Chances are since things have accelerated to this point that they'll keep accelerating from here on out, too. From the testing we did and what I've been reading it feels like each master has a hidden character level based on your reputation level with that character. This hidden level acts as a gate towards how much reputation you earn in a similar manner to the way character level acts as a gate for how much experience you can earn. For example, my Elreon level is currently at 6, and the quests he gives me in my hideout are somewhere around level 54 or so. Elaine's Elreon level is more like 3 and the quests he gives her are more like level 30. So when I tag along on her daily quest the game sees that I 'should' be level 54 and I'm doing a level 30 quest and it drastically reduces the amount of reputation I get from the quest. The same works the other way too, and she's only going to get credit (at best) for doing a level 30 quest when she comes to do my daily instead of the full value of a level 54 quest.
What does that mean? Well, it means people behind the curve want to tag along on as many dailies as possible because even though they're earning less than the other people they're still earning as much as they can be. People way ahead can tag along on low level stuff to help or for fun but the reputation gains are drastically reduced if you're too far ahead. This also means I can't just run through zones on normal mode to spawn as many quest givers as I can because those quests aren't worth anything to me, but if all my quest givers give quests around level 54 then I could actually be running through cruel levels and getting full reputation for doing so.
I don't know the actual factor for penalizing you for being under leveled. It's entirely possible I should still be running through high level zones to find quest givers because they give a little more than the cruel ones? But presumably that's both slower and more dangerous depending on gear levels.
One other thing we found out is you seem to earn a massive bonus for doing your own daily quest.
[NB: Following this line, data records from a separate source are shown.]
-- ==== Sys2Proof/Laws/PerInstr.lean ====
section
/-! SUPPORT. What holds of every instruction as syntax, one lemma for each constructor: a well-formed instruction that has an
encoding is what the decoder reads from its bytes, whatever follows them. -/

namespace Sys2Proof.Laws.RoundTrip

set_option linter.unusedSimpArgs false

/-- R23-R41: the bytes of a well-formed instruction decode to it, with their number. -/
def Statement (i : Instr) : Prop :=
  i.wf = true → ∀ b rest, encode i = some b → decode (b ++ rest) = .ok (i, b.length)

/-- An instruction with a word. -/
theorem ofWord {i : Instr} {w : BitVec 32} (op : BitVec 7) (he : encodeWord i = some w) (hop : w.extractLsb' 0 7 = op)
    (h1 : op.extractLsb' 0 2 = 3#2 ∧ op.extractLsb' 2 3 ≠ 7#3) (hd : i.wf = true → decodeMajor w = .ok i) : Statement i := by
  intro hw b rest hb
  rw [encode_of_word he] at hb
  cases hb
  exact decode_word hop h1.1 h1.2 (hd hw) hw rest

/-- An instruction with a parcel. -/
theorem ofParcel {i : Instr} {p : BitVec 16} (q : BitVec 2) (h0 : encodeWord i = none) (he : encodeParcel i = some p)
    (hq : p.extractLsb' 0 2 = q) (h1 : q ≠ 3#2) (hz : i.wf = true → p ≠ 0#16)
    (hd : i.wf = true → (match q.toNat with
      | 0 => decodeC0 p
      | 1 => decodeC1 p
      | _ => decodeC2 p) = .ok i) : Statement i := by
  intro hw b rest hb
  rw [encode_of_parcel h0 he] at hb
  cases hb
  exact decode_parcel hq h1 (hz hw) (hd hw) hw rest

/-- A step without an encoding. -/
theorem ofNone {i : Instr} (h : encode i = none) : Statement i := by
  intro _ b _ hb
  rw [h] at hb
  cases hb

/-! ## The table of major opcodes -/

theorem major3 {w : BitVec 32} (h : w.extractLsb' 0 7 = 3#7) : decodeMajor w = decodeLoad w := by
  simp only [decodeMajor, h, BitVec.reduceToNat]

/-- An instruction of major opcode 3. -/
theorem of3 {i : Instr} {x : BitVec 25} (he : encodeWord i = some (x ++ 3#7)) (hd : decodeLoad (x ++ 3#7) = .ok i) :
    Statement i := by
  have h : (x ++ 3#7).extractLsb' 0 7 = 3#7 := (ext_lo x 3#7 0 7 (by decide)).trans (ext_all _)
  exact ofWord 3#7 he h (by decide) (fun _ => (major3 h).trans hd)

theorem major11 {w : BitVec 32} (h : w.extractLsb' 0 7 = 11#7) : decodeMajor w = decodeCustom0 w := by
  simp only [decodeMajor, h, BitVec.reduceToNat]

/-- An instruction of major opcode 11. -/
theorem of11 {i : Instr} {x : BitVec 25} (he : encodeWord i = some (x ++ 11#7)) (hd : decodeCustom0 (x ++ 11#7) = .ok i) :
    Statement i := by
  have h : (x ++ 11#7).extractLsb' 0 7 = 11#7 := (ext_lo x 11#7 0 7 (by decide)).trans (ext_all _)
  exact ofWord 11#7 he h (by decide) (fun _ => (major11 h).trans hd)

theorem major15 {w : BitVec 32} (h : w.extractLsb' 0 7 = 15#7) : decodeMajor w = decodeMiscMem w := by
  simp only [decodeMajor, h, BitVec.reduceToNat]

/-- An instruction of major opcode 15. -/
theorem of15 {i : Instr} {x : BitVec 25} (he : encodeWord i = some (x ++ 15#7)) (hd : decodeMiscMem (x ++ 15#7) = .ok i) :
    Statement i := by
  have h : (x ++ 15#7).extractLsb' 0 7 = 15#7 := (ext_lo x 15#7 0 7 (by decide)).trans (ext_all _)
  exact ofWord 15#7 he h (by decide) (fun _ => (major15 h).trans hd)

theorem major19 {w : BitVec 32} (h : w.extractLsb' 0 7 = 19#7) : decodeMajor w = decodeOpImm w := by
  simp only [decodeMajor, h, BitVec.reduceToNat]

/-- An instruction of major opcode 19. -/
theorem of19 {i : Instr} {x : BitVec 25} (he : encodeWord i = some (x ++ 19#7)) (hd : decodeOpImm (x ++ 19#7) = .ok i) :
    Statement i := by
  have h : (x ++ 19#7).extractLsb' 0 7 = 19#7 := (ext_lo x 19#7 0 7 (by decide)).trans (ext_all _)
  exact ofWord 19#7 he h (by decide) (fun _ => (major19 h).trans hd)

theorem major23 {w : BitVec 32} (h : w.extractLsb' 0 7 = 23#7) : decodeMajor w = decodeAuipc w := by
  simp only [decodeMajor, h, BitVec.reduceToNat]

/-- An instruction of major opcode 23. -/
theorem of23 {i : Instr} {x : BitVec 25} (he : encodeWord i = some (x ++ 23#7)) (hd : decodeAuipc (x ++ 23#7) = .ok i) :
    Statement i := by
  have h : (x ++ 23#7).extractLsb' 0 7 = 23#7 := (ext_lo x 23#7 0 7 (by decide)).trans (ext_all _)
  exact ofWord 23#7 he h (by decide) (fun _ => (major23 h).trans hd)

theorem major27 {w : BitVec 32} (h : w.extractLsb' 0 7 = 27#7) : decodeMajor w = decodeOpImm32 w := by
  simp only [decodeMajor, h, BitVec.reduceToNat]

/-- An instruction of major opcode 27. -/
theorem of27 {i : Instr} {x : BitVec 25} (he : encodeWord i = some (x ++ 27#7)) (hd : decodeOpImm32 (x ++ 27#7) = .ok i) :
    Statement i := by
  have h : (x ++ 27#7).extractLsb' 0 7 = 27#7 := (ext_lo x 27#7 0 7 (by decide)).trans (ext_all _)
  exact ofWord 27#7 he h (by decide) (fun _ => (major27 h).trans hd)

theorem major35 {w : BitVec 32} (h : w.extractLsb' 0 7 = 35#7) : decodeMajor w = decodeStore w := by
  simp only [decodeMajor, h, BitVec.reduceToNat]

/-- An instruction of major opcode 35. -/
theorem of35 {i : Instr} {x : BitVec 25} (he : encodeWord i = some (x ++ 35#7)) (hd : decodeStore (x ++ 35#7) = .ok i) :
    Statement i := by
  have h : (x ++ 35#7).extractLsb' 0 7 = 35#7 := (ext_lo x 35#7 0 7 (by decide)).trans (ext_all _)
  exact ofWord 35#7 he h (by decide) (fun _ => (major35 h).trans hd)

theorem major43 {w : BitVec 32} (h : w.extractLsb' 0 7 = 43#7) : decodeMajor w = decodeCustom1 w := by
  simp only [decodeMajor, h, BitVec.reduceToNat]

/-- An instruction of major opcode 43. -/
theorem of43 {i : Instr} {x : BitVec 25} (he : encodeWord i = some (x ++ 43#7)) (hd : decodeCustom1 (x ++ 43#7) = .ok i) :
    Statement i := by
  have h : (x ++ 43#7).extractLsb' 0 7 = 43#7 := (ext_lo x 43#7 0 7 (by decide)).trans (ext_all _)
  exact ofWord 43#7 he h (by decide) (fun _ => (major43 h).trans hd)

theorem major47 {w : BitVec 32} (h : w.extractLsb' 0 7 = 47#7) : decodeMajor w = decodeAmo w := by
  simp only [decodeMajor, h, BitVec.reduceToNat]

/-- An instruction of major opcode 47. -/
theorem of47 {i : Instr} {x : BitVec 25} (he : encodeWord i = some (x ++ 47#7)) (hd : decodeAmo (x ++ 47#7) = .ok i) :
    Statement i := by
  have h : (x ++ 47#7).extractLsb' 0 7 = 47#7 := (ext_lo x 47#7 0 7 (by decide)).trans (ext_all _)
  exact ofWord 47#7 he h (by decide) (fun _ => (major47 h).trans hd)

theorem major51 {w : BitVec 32} (h : w.extractLsb' 0 7 = 51#7) : decodeMajor w = decodeOp w := by
  simp only [decodeMajor, h, BitVec.reduceToNat]

/-- An instruction of major opcode 51. -/
theorem of51 {i : Instr} {x : BitVec 25} (he : encodeWord i = some (x ++ 51#7)) (hd : decodeOp (x ++ 51#7) = .ok i) :
    Statement i := by
  have h : (x ++ 51#7).extractLsb' 0 7 = 51#7 := (ext_lo x 51#7 0 7 (by decide)).trans (ext_all _)
  exact ofWord 51#7 he h (by decide) (fun _ => (major51 h).trans hd)

theorem major55 {w : BitVec 32} (h : w.extractLsb' 0 7 = 55#7) : decodeMajor w = decodeLui w := by
  simp only [decodeMajor, h, BitVec.reduceToNat]

/-- An instruction of major opcode 55. -/
theorem of55 {i : Instr} {x : BitVec 25} (he : encodeWord i = some (x ++ 55#7)) (hd : decodeLui (x ++ 55#7) = .ok i) :
    Statement i := by
  have h : (x ++ 55#7).extractLsb' 0 7 = 55#7 := (ext_lo x 55#7 0 7 (by decide)).trans (ext_all _)
  exact ofWord 55#7 he h (by decide) (fun _ => (major55 h).trans hd)

theorem major59 {w : BitVec 32} (h : w.extractLsb' 0 7 = 59#7) : decodeMajor w = decodeOp32 w := by
  simp only [decodeMajor, h, BitVec.reduceToNat]

/-- An instruction of major opcode 59. -/
theorem of59 {i : Instr} {x : BitVec 25} (he : encodeWord i = some (x ++ 59#7)) (hd : decodeOp32 (x ++ 59#7) = .ok i) :
    Statement i := by
  have h : (x ++ 59#7).extractLsb' 0 7 = 59#7 := (ext_lo x 59#7 0 7 (by decide)).trans (ext_all _)
  exact ofWord 59#7 he h (by decide) (fun _ => (major59 h).trans hd)

theorem major91 {w : BitVec 32} (h : w.extractLsb' 0 7 = 91#7) : decodeMajor w = decodeCustom2 w := by
  simp only [decodeMajor, h, BitVec.reduceToNat]

/-- An instruction of major opcode 91. -/
theorem of91 {i : Instr} {x : BitVec 25} (he : encodeWord i = some (x ++ 91#7)) (hd : decodeCustom2 (x ++ 91#7) = .ok i) :
    Statement i := by
  have h : (x ++ 91#7).extractLsb' 0 7 = 91#7 := (ext_lo x 91#7 0 7 (by decide)).trans (ext_all _)
  exact ofWord 91#7 he h (by decide) (fun _ => (major91 h).trans hd)

theorem major99 {w : BitVec 32} (h : w.extractLsb' 0 7 = 99#7) : decodeMajor w = decodeBranch w := by
  simp only [decodeMajor, h, BitVec.reduceToNat]

/-- An instruction of major opcode 99. -/
theorem of99 {i : Instr} {x : BitVec 25} (he : encodeWord i = some (x ++ 99#7)) (hd : decodeBranch (x ++ 99#7) = .ok i) :
    Statement i := by
  have h : (x ++ 99#7).extractLsb' 0 7 = 99#7 := (ext_lo x 99#7 0 7 (by decide)).trans (ext_all _)
  exact ofWord 99#7 he h (by decide) (fun _ => (major99 h).trans hd)

theorem major103 {w : BitVec 32} (h : w.extractLsb' 0 7 = 103#7) : decodeMajor w = decodeJalr w := by
  simp only [decodeMajor, h, BitVec.reduceToNat]

/-- An instruction of major opcode 103. -/
theorem of103 {i : Instr} {x : BitVec 25} (he : encodeWord i = some (x ++ 103#7)) (hd : decodeJalr (x ++ 103#7) = .ok i) :
    Statement i := by
  have h : (x ++ 103#7).extractLsb' 0 7 = 103#7 := (ext_lo x 103#7 0 7 (by decide)).trans (ext_all _)
  exact ofWord 103#7 he h (by decide) (fun _ => (major103 h).trans hd)

theorem major111 {w : BitVec 32} (h : w.extractLsb' 0 7 = 111#7) : decodeMajor w = decodeJal w := by
  simp only [decodeMajor, h, BitVec.reduceToNat]

/-- An instruction of major opcode 111. -/
theorem of111 {i : Instr} {x : BitVec 25} (he : encodeWord i = some (x ++ 111#7)) (hd : decodeJal (x ++ 111#7) = .ok i) :
    Statement i := by
  have h : (x ++ 111#7).extractLsb' 0 7 = 111#7 := (ext_lo x 111#7 0 7 (by decide)).trans (ext_all _)
  exact ofWord 111#7 he h (by decide) (fun _ => (major111 h).trans hd)

theorem major115 {w : BitVec 32} (h : w.extractLsb' 0 7 = 115#7) : decodeMajor w = decodeSystem w := by
  simp only [decodeMajor, h, BitVec.reduceToNat]

/-- An instruction of major opcode 115. -/
theorem of115 {i : Instr} {x : BitVec 25} (he : encodeWord i = some (x ++ 115#7)) (hd : decodeSystem (x ++ 115#7) = .ok i) :
    Statement i := by
  have h : (x ++ 115#7).extractLsb' 0 7 = 115#7 := (ext_lo x 115#7 0 7 (by decide)).trans (ext_all _)
  exact ofWord 115#7 he h (by decide) (fun _ => (major115 h).trans hd)

theorem major123 {w : BitVec 32} (h : w.extractLsb' 0 7 = 123#7) : decodeMajor w = decodeCustom3 w := by
  simp only [decodeMajor, h, BitVec.reduceToNat]

/-- An instruction of major opcode 123. -/
theorem of123 {i : Instr} {x : BitVec 25} (he : encodeWord i = some (x ++ 123#7)) (hd : decodeCustom3 (x ++ 123#7) = .ok i) :
    Statement i := by
  have h : (x ++ 123#7).extractLsb' 0 7 = 123#7 := (ext_lo x 123#7 0 7 (by decide)).trans (ext_all _)
  exact ofWord 123#7 he h (by decide) (fun _ => (major123 h).trans hd)

/-- A selector with its high bit clear. -/
theorem custom30 {w : BitVec 32} (h : w.extractLsb' 14 1 = 0#1) : decodeCustom3 w = decodeCustom30 w := by
  have hv : (w.extractLsb' 12 3).toNat < 4 := by
    have h1 : w.extractLsb' 12 3 = w.extractLsb' 14 1 ++ w.extractLsb' 12 2 := (ext_append w 14 1 12 2 rfl).symm
    rw [h1, h]
    generalize w.extractLsb' 12 2 = x
    revert x
    decide
  obtain g | g | g | g : (w.extractLsb' 12 3).toNat = 0 ∨ (w.extractLsb' 12 3).toNat = 1 ∨ (w.extractLsb' 12 3).toNat = 2 ∨
      (w.extractLsb' 12 3).toNat = 3 := by omega
  all_goals simp only [decodeCustom3, g]

/-- Words that differ in a field. -/
theorem field_ne {n m : Nat} {w v : BitVec n} (a : Nat) {x : BitVec m} (h : w.extractLsb' a m = x)
    (hv : v.extractLsb' a m ≠ x) : w ≠ v := by
  intro e
  exact hv (e ▸ h)

/-- A parcel with a field that is not zero is not zero. -/
theorem parcel_ne {p : BitVec 16} (a : Nat) {n : Nat} {x : BitVec n} (h : p.extractLsb' a n = x) (hx : x ≠ 0#n) :
    p ≠ 0#16 := by
  intro e
  apply hx
  rw [← h, e]
  apply BitVec.eq_of_getLsbD_eq
  intro i hi
  simp
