/-- Each row of the opcode table is read back from its own bytes, or has none (`Statement`). -/
theorem decode_encode (i : Instr) : Statement i := by
  cases i with
  -- integer vector instructions
  | vadd => apply vadd | vsub => apply vsub | vmul => apply vmul | vmulh => apply vmulh | vmulhn => apply vmulhn
  | vand => apply vand | vor => apply vor | vxor => apply vxor | vshl => apply vshl | vshr => apply vshr
  | vsra => apply vsra | vmin => apply vmin | vmax => apply vmax | vminn => apply vminn | vmaxn => apply vmaxn
  | vadds => apply vadds | vaddi => apply vaddi | vshli => apply vshli | vshri => apply vshri | vsrai => apply vsrai
  | vcmpeq => apply vcmpeq | vcmplt => apply vcmplt | vcmple => apply vcmple | vcmpltn => apply vcmpltn
  | vcnt => apply vcnt | vclz => apply vclz | vredsum => apply vredsum | vredmax => apply vredmax
  | vredmin => apply vredmin | vsel => apply vsel | vmovi => apply vmovi | vmacc => apply vmacc
  -- floating-point vector instructions
  | vfadd => apply vfadd | vfsub => apply vfsub | vfmul => apply vfmul | vfma => apply vfma | vfms => apply vfms
  | vfdiv => apply vfdiv | vfsqrt => apply vfsqrt | vfmin => apply vfmin | vfmax => apply vfmax | vfabs => apply vfabs
  | vfneg => apply vfneg | vfexp2 => apply vfexp2 | vflog2 => apply vflog2 | vfrcp => apply vfrcp
  | vfcmpeq => apply vfcmpeq | vfcmplt => apply vfcmplt | vfcmple => apply vfcmple | vfcmpun => apply vfcmpun
  | vfredsum => apply vfredsum | vfredmax => apply vfredmax | vfredmin => apply vfredmin | vfcvt => apply vfcvt
  | vfcvti => apply vfcvti | vicvtf => apply vicvtf | vfwmacc => apply vfwmacc | vfclass => apply vfclass
  | vfround => apply vfround | vfscale => apply vfscale | vfrsqrt => apply vfrsqrt | vfmaxnum => apply vfmaxnum
  | vmoviF => apply vmoviF | vfminnum => apply vfminnum
  -- permutes and predicates
  | vbcast => apply vbcast | vext => apply vext | vins => apply vins | vperm => apply vperm | vslideup => apply vslideup
  | vslidedn => apply vslidedn | vzip => apply vzip | vunzip => apply vunzip | vrev => apply vrev
  | vcompress => apply vcompress | pand => apply pand | por => apply por | pxor => apply pxor | pnot => apply pnot
  | pwhile => apply pwhile | pcount => apply pcount | pfirst => apply pfirst | vqred => apply vqred | vmv => apply vmv
  -- matrix unit and coverage
  | mcfg => apply mcfg | mma => apply mma | mmas => apply mmas | mzero => apply mzero | mst => apply mst
  | mld => apply mld | mrd => apply mrd | mrec => apply mrec | mprog => apply mprog | mwr => apply mwr
  | cvinit => apply cvinit | cvprobe => apply cvprobe | cvcommit => apply cvcommit | cvgain => apply cvgain
  | cvclr => apply cvclr | cvsel => apply cvsel | cvsave => apply cvsave | cvrest => apply cvrest
  -- copy engine and queues
  | erun => apply erun | ewait => apply ewait | estat => apply estat | qpush => apply qpush | qpop => apply qpop
  | qpushv => apply qpushv | qpopv => apply qpopv | qstat => apply qstat | qbind => apply qbind
  -- vector and remote memory
  | vld => apply vld | vst => apply vst | vldx => apply vldx | vstx => apply vstx | vldl => apply vldl
  | vstl => apply vstl | vldk => apply vldk | vldt => apply vldt | ldk => apply ldk | ldt => apply ldt
  | rld => apply rld | rst => apply rst | gst => apply gst | ksend => apply ksend
  -- atomics of the custom space
  | famoAddBf16x2 => apply famoAddBf16x2 | famoAddF16x2 => apply famoAddF16x2 | famoAddF32 => apply famoAddF32
  | famoAddF64 => apply famoAddF64 | famoMinBf16x2 => apply famoMinBf16x2 | famoMinF16x2 => apply famoMinF16x2
  | famoMinF32 => apply famoMinF32 | famoMinF64 => apply famoMinF64 | famoMaxBf16x2 => apply famoMaxBf16x2
  | famoMaxF16x2 => apply famoMaxF16x2 | famoMaxF32 => apply famoMaxF32 | famoMaxF64 => apply famoMaxF64
  | cas128 => apply cas128 | iaddD => apply iaddD | iaddW => apply iaddW | iorD => apply iorD | iandD => apply iandD
  -- synchronisation, groups and bins
  | fenceS => apply fenceS | sldAcq => apply sldAcq | sstRel => apply sstRel | barr => apply barr | bwait => apply bwait
  | bmask => apply bmask | tickrd => apply tickrd | tickw => apply tickw | sstep => apply sstep | abarr => apply abarr
  | abwait => apply abwait | abinit => apply abinit | gopen => apply gopen | gsel => apply gsel
  | gcommit => apply gcommit | gabort => apply gabort | gstat => apply gstat | tset => apply tset | tmode => apply tmode
  | kbin => apply kbin | jrnl => apply jrnl
  -- calls, strands, launches, services and shelves
  | calld => apply calld | tcalld => apply tcalld | callh => apply callh | tcallh => apply tcallh | reth => apply reth
  | start => apply start | hend => apply hend | hjoin => apply hjoin | hpoll => apply hpoll | pfx => apply pfx
  | launch => apply launch | lpoll => apply lpoll | sysc => apply sysc | sysw => apply sysw | nfy => apply nfy
  | fhand => apply fhand | cprobe => apply cprobe | cpin => apply cpin | cunpin => apply cunpin | cevict => apply cevict
  | ctxflush => apply ctxflush | ctxload => apply ctxload | wsw => apply wsw | waitev => apply waitev
  | mark => apply mark
  -- base integer instructions
  | lui => apply lui | auipc => apply auipc | jal => apply jal | jalr => apply jalr | beq => apply beq
  | bne => apply bne | blt => apply blt | bge => apply bge | bltu => apply bltu | bgeu => apply bgeu | lb => apply lb
  | lh => apply lh | lw => apply lw | ld => apply ld | lbu => apply lbu | lhu => apply lhu | lwu => apply lwu
  | sb => apply sb | sh => apply sh | sw => apply sw | sd => apply sd | addi => apply addi | slti => apply slti
  | sltiu => apply sltiu | xori => apply xori | ori => apply ori | andi => apply andi | slli => apply slli
  | srli => apply srli | srai => apply srai | addiw => apply addiw | slliw => apply slliw | srliw => apply srliw
  | sraiw => apply sraiw | add => apply add | sll => apply sll | slt => apply slt | sltu => apply sltu
  | xor => apply xor | srl => apply srl | or => apply or | and => apply and | sub => apply sub | sra => apply sra
  | mul => apply mul | mulh => apply mulh | mulhsu => apply mulhsu | mulhu => apply mulhu | div => apply div
  | divu => apply divu | rem => apply rem | remu => apply remu | addw => apply addw | sllw => apply sllw
  | srlw => apply srlw | subw => apply subw | sraw => apply sraw | mulw => apply mulw | divw => apply divw
  | divuw => apply divuw | remw => apply remw | remuw => apply remuw | fence => apply fence
  -- standard atomics
  | lrW => apply lrW | lrD => apply lrD | scW => apply scW | scD => apply scD | amoswapW => apply amoswapW
  | amoswapD => apply amoswapD | amoaddW => apply amoaddW | amoaddD => apply amoaddD | amoxorW => apply amoxorW
  | amoxorD => apply amoxorD | amoandW => apply amoandW | amoandD => apply amoandD | amoorW => apply amoorW
  | amoorD => apply amoorD | amominW => apply amominW | amominD => apply amominD | amomaxW => apply amomaxW
  | amomaxD => apply amomaxD | amominuW => apply amominuW | amominuD => apply amominuD | amomaxuW => apply amomaxuW
  | amomaxuD => apply amomaxuD
  -- control registers and privilege
  | csrrw => apply csrrw | csrrs => apply csrrs | csrrc => apply csrrc | csrrwi => apply csrrwi | csrrsi => apply csrrsi
  | csrrci => apply csrrci | sret => apply sret | mret => apply mret | wfi => apply wfi | sfenceVma => apply sfenceVma
  -- compressed instructions
  | cAddi4spn => apply cAddi4spn | cLw => apply cLw | cLd => apply cLd | cSw => apply cSw | cSd => apply cSd
  | cNop => apply cNop | cAddi => apply cAddi | cAddiw => apply cAddiw | cLi => apply cLi | cAddi16sp => apply cAddi16sp
  | cLui => apply cLui | cSrli => apply cSrli | cSrai => apply cSrai | cAndi => apply cAndi | cSub => apply cSub
  | cXor => apply cXor | cOr => apply cOr | cAnd => apply cAnd | cSubw => apply cSubw | cAddw => apply cAddw
  | cJ => apply cJ | cBeqz => apply cBeqz | cBnez => apply cBnez | cSlli => apply cSlli | cLwsp => apply cLwsp
  | cLdsp => apply cLdsp | cJr => apply cJr | cMv => apply cMv | cJalr => apply cJalr | cAdd => apply cAdd
  | cSwsp => apply cSwsp | cSdsp => apply cSdsp
  -- steps of other agents and of the fetch, which have no encoding
  | coldReset => apply coldReset | tickLock => apply tickLock | throttle => apply throttle
  | throttleRestore => apply throttleRestore | podcfgWrite => apply podcfgWrite
  | dvsecAcceptWrite => apply dvsecAcceptWrite | registerWrite => apply registerWrite | bindVppb => apply bindVppb
  | unbindVppb => apply unbindVppb | hostWarmRestart => apply hostWarmRestart | cxlMemRequest => apply cxlMemRequest
  | getVersion => apply getVersion | getCapabilities => apply getCapabilities
  | negotiateAlgorithms => apply negotiateAlgorithms | getDigests => apply getDigests
  | getCertificate => apply getCertificate | challenge => apply challenge | getMeasurements => apply getMeasurements
  | spdmUnsupportedRequest => apply spdmUnsupportedRequest | setWeight => apply setWeight
  | setPartition => apply setPartition | setTrust => apply setTrust | setModstore => apply setModstore
  | setSpad => apply setSpad | setRamap => apply setRamap | setWindow => apply setWindow | setQueues => apply setQueues
  | shootdown => apply shootdown | preempt => apply preempt | debugStop => apply debugStop
  | debugResume => apply debugResume | setCdlim => apply setCdlim | counterReply => apply counterReply
  | loadKey => apply loadKey | engineReply => apply engineReply | controlUnknownOp => apply controlUnknownOp
  | launchRequest => apply launchRequest | nop => apply nop | map => apply map | unmap => apply unmap
  | ethSend => apply ethSend | ethRecv => apply ethRecv | storeRead => apply storeRead | storeWrite => apply storeWrite
  | syscallUnknown => apply syscallUnknown | syscallComplete => apply syscallComplete
  | rdmaSendReceived => apply rdmaSendReceived | rdmaInvalidRequest => apply rdmaInvalidRequest
  | ethSendCompletion => apply ethSendCompletion | launchRound => apply launchRound
  | prereqRecheck => apply prereqRecheck | claimMessage => apply claimMessage | claimReport => apply claimReport
  | wakeMessage => apply wakeMessage | endedMessage => apply endedMessage | coreDebugStopped => apply coreDebugStopped
  | sourceAnswer => apply sourceAnswer | codeRequest => apply codeRequest | fetchRetry => apply fetchRetry
  | lastAging => apply lastAging | formEndReached => apply formEndReached | illegalWord => apply illegalWord
  | resultArrival => apply resultArrival | helperFree => apply helperFree | vectorBind => apply vectorBind
  | vectorEntryComplete => apply vectorEntryComplete | registerCacheFill => apply registerCacheFill
  | vqredStep => apply vqredStep | matrixEntryRetire => apply matrixEntryRetire
  | matrixEntryComplete => apply matrixEntryComplete | timerInterrupt => apply timerInterrupt
  | externalInterrupt => apply externalInterrupt | counterOverflowInterrupt => apply counterOverflowInterrupt
  | remoteRefusalInterrupt => apply remoteRefusalInterrupt | preemptionRequest => apply preemptionRequest
  | eccError => apply eccError | pageWalk => apply pageWalk | shootdownAck => apply shootdownAck | drain => apply drain
  | evict => apply evict | hostWriteBack => apply hostWriteBack | performLoad => apply performLoad
  | takeOwnership => apply takeOwnership | writeLine => apply writeLine
  | writeScratchpadSector => apply writeScratchpadSector | entryComplete => apply entryComplete
  | ksendArrival => apply ksendArrival | depart => apply depart | routerForward => apply routerForward
  | malformedMessage => apply malformedMessage | rstMessage => apply rstMessage | rstAck => apply rstAck
  | rstRefuse => apply rstRefuse | rldMessage => apply rldMessage | rldReply => apply rldReply
  | gstMessage => apply gstMessage | prepare => apply prepare | ready => apply ready | groupRefuse => apply groupRefuse
  | abort => apply abort | publish => apply publish | groupApply => apply groupApply | publishAck => apply publishAck
  | abortAck => apply abortAck | groupTimeout => apply groupTimeout | routeMessage => apply routeMessage
  | routeRecordTick => apply routeRecordTick | barrierRelease => apply barrierRelease | tickwExpiry => apply tickwExpiry
  | waitevWake => apply waitevWake | counterOverflow => apply counterOverflow
  | counterRecordRetry => apply counterRecordRetry | launchDiscardMessage => apply launchDiscardMessage
  | launchEndByExecutive => apply launchEndByExecutive

end Sys2Proof.Laws.RoundTrip

/-- Settles O56, by the case split of `decode_encode` over the rows of the opcode table; `encode_length` gives the length. -/
theorem roundTrip : Obligations.RoundTrip := fun i hwf b rest henc =>
  ⟨Sys2Proof.Laws.RoundTrip.decode_encode i hwf b rest henc, Sys2Proof.Laws.RoundTrip.encode_length henc⟩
Somewhere between 2 and 3 times as much?
So I do expect that as I level the masters up the rate of reputation gain will also increase. And quite possibly that increase will be very significant. When you're first starting out you're getting 200 reputation from a quest and now I can do quests worth 5k. The jump in experience needed from 6-7 and from 7-8 is around 3.5x as much. If the quests themselves are worth 2.5x as much (so it still takes more time to advance in the later levels but they also get to have huge numbers) then the level 7 quests will be worth 6 times as much as the level 5 quests I'm currently doing. And since I only need to double my current rate to get it done that could be ok.
I don't know that it will be a big boost, but I don't have any real outs if it isn't so I need to just assert it'll be a big boost and move on from there. Assuming it is actually feasible with my current playstyle, what is the optimal way to get all the way to the end as fast as possible?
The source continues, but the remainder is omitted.